Transcribe the data below verbatim from the line with "theorem State.burstDone_bitMark (s" to the line with "include hshape hbusy hhold". Include both of those lines.

• [Data]:
──────────

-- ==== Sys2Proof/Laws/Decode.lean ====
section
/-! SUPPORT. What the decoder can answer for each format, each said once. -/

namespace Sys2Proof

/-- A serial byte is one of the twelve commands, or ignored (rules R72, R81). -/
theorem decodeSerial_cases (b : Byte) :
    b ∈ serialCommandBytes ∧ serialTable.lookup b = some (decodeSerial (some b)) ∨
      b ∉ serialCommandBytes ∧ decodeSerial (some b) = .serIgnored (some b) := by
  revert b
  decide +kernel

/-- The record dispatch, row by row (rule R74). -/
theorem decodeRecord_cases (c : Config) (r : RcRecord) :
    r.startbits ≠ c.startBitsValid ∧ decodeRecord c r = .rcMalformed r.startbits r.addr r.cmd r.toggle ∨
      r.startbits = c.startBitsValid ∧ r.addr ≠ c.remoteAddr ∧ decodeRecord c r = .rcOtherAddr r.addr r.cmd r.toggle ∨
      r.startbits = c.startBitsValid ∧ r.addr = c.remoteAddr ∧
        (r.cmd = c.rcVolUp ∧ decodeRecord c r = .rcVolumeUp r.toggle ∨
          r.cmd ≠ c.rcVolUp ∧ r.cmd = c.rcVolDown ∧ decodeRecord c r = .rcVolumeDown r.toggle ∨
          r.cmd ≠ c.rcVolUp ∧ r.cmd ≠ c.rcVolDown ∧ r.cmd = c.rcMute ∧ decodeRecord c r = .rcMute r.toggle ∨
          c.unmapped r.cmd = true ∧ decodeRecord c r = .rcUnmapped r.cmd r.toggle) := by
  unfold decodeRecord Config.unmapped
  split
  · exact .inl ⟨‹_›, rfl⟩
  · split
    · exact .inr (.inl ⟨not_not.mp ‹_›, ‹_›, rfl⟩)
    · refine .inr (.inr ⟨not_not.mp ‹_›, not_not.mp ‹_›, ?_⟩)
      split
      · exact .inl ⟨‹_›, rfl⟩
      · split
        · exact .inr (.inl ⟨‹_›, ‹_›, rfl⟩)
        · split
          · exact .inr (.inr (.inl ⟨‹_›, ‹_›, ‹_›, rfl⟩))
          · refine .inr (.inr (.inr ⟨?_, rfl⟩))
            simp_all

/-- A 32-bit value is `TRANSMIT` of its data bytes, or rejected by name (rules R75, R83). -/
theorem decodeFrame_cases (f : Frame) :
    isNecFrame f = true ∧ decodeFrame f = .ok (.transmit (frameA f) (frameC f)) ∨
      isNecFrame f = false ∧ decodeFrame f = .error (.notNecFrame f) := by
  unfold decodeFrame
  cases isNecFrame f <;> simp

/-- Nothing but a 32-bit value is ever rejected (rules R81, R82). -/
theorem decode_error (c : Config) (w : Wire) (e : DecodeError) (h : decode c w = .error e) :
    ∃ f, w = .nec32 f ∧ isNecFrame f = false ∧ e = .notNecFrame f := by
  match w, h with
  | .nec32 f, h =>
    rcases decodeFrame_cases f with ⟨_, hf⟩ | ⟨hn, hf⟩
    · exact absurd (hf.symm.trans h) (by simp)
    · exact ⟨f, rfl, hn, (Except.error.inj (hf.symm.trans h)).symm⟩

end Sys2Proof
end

──────────

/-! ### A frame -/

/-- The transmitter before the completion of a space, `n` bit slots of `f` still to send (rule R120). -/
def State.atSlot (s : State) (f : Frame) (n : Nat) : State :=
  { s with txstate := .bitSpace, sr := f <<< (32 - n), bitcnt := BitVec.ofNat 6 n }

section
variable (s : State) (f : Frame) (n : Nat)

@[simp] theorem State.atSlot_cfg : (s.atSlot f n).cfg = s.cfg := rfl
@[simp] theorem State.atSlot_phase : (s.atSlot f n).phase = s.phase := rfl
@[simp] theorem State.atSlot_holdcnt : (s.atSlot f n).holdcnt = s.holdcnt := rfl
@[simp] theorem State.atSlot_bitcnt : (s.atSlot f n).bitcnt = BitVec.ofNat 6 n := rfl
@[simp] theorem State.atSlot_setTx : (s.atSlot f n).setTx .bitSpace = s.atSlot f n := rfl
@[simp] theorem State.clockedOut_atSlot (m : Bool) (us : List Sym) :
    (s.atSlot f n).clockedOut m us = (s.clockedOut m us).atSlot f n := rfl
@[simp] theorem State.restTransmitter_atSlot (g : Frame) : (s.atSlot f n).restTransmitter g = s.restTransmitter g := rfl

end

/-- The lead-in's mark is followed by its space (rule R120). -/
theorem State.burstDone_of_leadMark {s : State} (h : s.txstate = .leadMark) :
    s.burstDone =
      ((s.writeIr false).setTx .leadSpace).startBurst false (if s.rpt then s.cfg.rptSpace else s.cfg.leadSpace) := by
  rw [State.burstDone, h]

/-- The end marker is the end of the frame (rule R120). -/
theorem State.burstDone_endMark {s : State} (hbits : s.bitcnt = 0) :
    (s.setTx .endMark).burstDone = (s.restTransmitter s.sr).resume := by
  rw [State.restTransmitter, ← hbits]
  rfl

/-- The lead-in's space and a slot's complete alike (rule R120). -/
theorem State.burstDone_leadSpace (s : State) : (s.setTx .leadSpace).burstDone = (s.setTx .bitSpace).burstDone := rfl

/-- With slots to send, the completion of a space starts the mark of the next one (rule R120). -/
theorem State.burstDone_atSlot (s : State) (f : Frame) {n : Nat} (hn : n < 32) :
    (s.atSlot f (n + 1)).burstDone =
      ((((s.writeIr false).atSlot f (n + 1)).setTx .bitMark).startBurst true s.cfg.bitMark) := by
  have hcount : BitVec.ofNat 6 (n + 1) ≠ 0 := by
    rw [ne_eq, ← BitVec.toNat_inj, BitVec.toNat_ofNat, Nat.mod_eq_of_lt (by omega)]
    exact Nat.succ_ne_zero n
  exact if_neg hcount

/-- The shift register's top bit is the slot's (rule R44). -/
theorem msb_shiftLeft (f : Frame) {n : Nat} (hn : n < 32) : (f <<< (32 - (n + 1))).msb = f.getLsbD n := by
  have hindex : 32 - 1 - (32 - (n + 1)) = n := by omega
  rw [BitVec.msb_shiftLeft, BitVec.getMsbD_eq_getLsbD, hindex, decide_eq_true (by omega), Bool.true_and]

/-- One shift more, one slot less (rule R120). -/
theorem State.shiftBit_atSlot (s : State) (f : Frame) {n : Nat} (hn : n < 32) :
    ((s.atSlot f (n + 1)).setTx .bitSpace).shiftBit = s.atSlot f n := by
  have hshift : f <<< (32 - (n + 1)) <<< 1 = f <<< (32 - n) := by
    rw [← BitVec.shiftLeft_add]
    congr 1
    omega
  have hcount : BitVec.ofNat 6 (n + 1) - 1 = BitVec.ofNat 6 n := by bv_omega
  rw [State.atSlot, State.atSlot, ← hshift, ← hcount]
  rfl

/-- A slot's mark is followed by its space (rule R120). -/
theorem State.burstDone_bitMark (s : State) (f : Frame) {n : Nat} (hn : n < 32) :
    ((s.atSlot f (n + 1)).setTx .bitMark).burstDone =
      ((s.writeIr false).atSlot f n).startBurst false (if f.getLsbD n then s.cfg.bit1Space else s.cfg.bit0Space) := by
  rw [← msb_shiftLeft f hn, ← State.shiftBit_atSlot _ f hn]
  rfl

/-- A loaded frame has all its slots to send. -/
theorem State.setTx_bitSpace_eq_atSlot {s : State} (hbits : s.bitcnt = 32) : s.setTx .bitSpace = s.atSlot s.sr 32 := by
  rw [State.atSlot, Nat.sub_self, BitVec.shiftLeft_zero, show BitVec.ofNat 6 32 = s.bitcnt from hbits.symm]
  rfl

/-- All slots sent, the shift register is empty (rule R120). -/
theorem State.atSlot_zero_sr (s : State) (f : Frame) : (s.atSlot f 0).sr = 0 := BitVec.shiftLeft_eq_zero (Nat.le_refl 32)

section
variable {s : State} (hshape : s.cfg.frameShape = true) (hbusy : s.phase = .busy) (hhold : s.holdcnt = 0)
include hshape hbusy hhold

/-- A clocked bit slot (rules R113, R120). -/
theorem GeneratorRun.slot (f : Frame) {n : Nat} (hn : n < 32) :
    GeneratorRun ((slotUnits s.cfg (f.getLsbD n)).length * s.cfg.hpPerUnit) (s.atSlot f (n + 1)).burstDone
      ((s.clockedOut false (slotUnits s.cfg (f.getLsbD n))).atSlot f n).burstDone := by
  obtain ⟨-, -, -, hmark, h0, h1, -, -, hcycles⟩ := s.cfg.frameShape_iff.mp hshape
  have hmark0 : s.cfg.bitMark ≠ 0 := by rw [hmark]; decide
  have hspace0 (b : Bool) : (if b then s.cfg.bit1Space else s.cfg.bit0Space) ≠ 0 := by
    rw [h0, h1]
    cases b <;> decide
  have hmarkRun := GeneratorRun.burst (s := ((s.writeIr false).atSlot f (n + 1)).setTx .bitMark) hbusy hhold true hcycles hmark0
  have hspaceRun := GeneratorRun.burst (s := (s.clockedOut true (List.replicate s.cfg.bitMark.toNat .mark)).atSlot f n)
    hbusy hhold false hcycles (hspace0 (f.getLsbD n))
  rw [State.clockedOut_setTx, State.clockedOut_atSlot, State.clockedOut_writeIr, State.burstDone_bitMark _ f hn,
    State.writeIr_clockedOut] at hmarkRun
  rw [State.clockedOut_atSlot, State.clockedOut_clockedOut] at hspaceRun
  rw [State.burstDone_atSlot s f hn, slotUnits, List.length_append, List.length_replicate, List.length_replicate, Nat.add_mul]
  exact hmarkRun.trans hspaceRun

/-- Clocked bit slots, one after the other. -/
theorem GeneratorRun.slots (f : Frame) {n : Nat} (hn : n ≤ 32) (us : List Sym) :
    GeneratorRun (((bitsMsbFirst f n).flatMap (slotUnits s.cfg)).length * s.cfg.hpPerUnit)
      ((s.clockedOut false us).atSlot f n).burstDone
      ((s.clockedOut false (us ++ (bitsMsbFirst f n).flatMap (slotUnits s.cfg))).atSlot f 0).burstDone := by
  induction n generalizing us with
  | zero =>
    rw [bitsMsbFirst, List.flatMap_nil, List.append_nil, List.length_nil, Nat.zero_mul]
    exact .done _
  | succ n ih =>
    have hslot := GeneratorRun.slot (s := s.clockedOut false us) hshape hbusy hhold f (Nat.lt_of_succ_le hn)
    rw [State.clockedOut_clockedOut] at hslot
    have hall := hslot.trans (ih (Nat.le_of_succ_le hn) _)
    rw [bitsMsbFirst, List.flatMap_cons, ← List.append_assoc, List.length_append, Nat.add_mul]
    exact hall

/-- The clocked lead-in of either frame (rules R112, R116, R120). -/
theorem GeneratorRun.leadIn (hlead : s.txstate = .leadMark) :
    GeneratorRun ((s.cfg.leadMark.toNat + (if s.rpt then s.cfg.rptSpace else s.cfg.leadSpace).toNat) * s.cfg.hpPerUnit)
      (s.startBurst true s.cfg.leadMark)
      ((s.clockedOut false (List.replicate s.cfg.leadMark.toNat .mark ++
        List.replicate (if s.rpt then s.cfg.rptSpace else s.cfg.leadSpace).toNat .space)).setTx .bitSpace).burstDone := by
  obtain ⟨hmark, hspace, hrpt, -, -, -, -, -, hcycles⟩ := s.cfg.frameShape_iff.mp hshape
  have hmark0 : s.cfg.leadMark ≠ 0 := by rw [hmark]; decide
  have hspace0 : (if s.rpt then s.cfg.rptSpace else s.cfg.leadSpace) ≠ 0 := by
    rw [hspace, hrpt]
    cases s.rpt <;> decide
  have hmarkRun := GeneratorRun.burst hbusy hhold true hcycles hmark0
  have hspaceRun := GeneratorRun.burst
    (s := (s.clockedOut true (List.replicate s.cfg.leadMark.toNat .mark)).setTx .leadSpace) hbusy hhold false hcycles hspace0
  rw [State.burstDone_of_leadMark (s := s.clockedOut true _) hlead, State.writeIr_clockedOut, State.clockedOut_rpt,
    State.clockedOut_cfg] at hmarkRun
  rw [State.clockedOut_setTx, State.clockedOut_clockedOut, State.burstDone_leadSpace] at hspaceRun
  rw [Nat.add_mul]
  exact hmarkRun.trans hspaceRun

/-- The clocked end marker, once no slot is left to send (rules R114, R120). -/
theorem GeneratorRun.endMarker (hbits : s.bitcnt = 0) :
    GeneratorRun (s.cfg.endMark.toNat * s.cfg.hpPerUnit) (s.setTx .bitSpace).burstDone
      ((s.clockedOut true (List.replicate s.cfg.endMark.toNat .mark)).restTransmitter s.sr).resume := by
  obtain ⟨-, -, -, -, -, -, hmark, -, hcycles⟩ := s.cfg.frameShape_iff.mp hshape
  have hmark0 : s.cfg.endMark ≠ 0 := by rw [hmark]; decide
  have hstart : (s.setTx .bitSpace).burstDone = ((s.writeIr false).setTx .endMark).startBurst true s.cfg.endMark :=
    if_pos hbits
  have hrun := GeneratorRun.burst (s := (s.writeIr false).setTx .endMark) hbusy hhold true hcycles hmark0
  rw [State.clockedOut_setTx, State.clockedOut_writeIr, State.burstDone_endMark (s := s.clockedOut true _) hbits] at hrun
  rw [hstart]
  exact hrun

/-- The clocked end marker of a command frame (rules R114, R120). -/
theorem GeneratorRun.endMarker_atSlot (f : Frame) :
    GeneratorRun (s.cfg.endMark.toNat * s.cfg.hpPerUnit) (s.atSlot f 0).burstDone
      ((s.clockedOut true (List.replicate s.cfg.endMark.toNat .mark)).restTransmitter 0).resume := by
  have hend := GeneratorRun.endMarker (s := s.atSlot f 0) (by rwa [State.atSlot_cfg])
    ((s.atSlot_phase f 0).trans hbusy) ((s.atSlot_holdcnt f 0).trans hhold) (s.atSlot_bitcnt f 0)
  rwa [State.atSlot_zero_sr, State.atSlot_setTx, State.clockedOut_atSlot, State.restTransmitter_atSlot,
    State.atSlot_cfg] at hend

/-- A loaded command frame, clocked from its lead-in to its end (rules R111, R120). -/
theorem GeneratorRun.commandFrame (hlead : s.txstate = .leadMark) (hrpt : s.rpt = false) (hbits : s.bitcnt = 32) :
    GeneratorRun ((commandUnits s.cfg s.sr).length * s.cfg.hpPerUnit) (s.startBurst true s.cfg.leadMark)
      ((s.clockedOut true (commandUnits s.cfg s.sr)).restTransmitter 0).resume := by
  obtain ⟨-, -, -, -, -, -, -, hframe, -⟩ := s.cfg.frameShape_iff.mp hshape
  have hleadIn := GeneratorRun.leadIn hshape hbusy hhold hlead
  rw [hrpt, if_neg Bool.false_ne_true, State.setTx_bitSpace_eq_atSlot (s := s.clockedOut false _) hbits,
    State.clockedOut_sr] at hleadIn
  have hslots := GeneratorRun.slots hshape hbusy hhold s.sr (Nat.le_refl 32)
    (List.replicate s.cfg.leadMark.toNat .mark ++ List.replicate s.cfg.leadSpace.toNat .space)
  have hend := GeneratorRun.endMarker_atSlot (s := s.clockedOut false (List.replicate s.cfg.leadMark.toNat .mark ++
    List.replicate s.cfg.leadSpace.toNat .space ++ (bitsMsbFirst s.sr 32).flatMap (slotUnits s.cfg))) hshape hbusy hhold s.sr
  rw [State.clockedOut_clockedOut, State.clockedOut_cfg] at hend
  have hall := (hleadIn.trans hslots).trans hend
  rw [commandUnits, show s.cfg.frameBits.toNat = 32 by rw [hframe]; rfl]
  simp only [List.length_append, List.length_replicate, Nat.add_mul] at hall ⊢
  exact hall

──────────

• [Answer for this exercise]:
theorem State.burstDone_bitMark (s : State) (f : Frame) {n : Nat} (hn : n < 32) :
    ((s.atSlot f (n + 1)).setTx .bitMark).burstDone =
      ((s.writeIr false).atSlot f n).startBurst false (if f.getLsbD n then s.cfg.bit1Space else s.cfg.bit0Space) := by
  rw [← msb_shiftLeft f hn, ← State.shiftBit_atSlot _ f hn]
  rfl

/-- A loaded frame has all its slots to send. -/
theorem State.setTx_bitSpace_eq_atSlot {s : State} (hbits : s.bitcnt = 32) : s.setTx .bitSpace = s.atSlot s.sr 32 := by
  rw [State.atSlot, Nat.sub_self, BitVec.shiftLeft_zero, show BitVec.ofNat 6 32 = s.bitcnt from hbits.symm]
  rfl

/-- All slots sent, the shift register is empty (rule R120). -/
theorem State.atSlot_zero_sr (s : State) (f : Frame) : (s.atSlot f 0).sr = 0 := BitVec.shiftLeft_eq_zero (Nat.le_refl 32)

section
variable {s : State} (hshape : s.cfg.frameShape = true) (hbusy : s.phase = .busy) (hhold : s.holdcnt = 0)
include hshape hbusy hhold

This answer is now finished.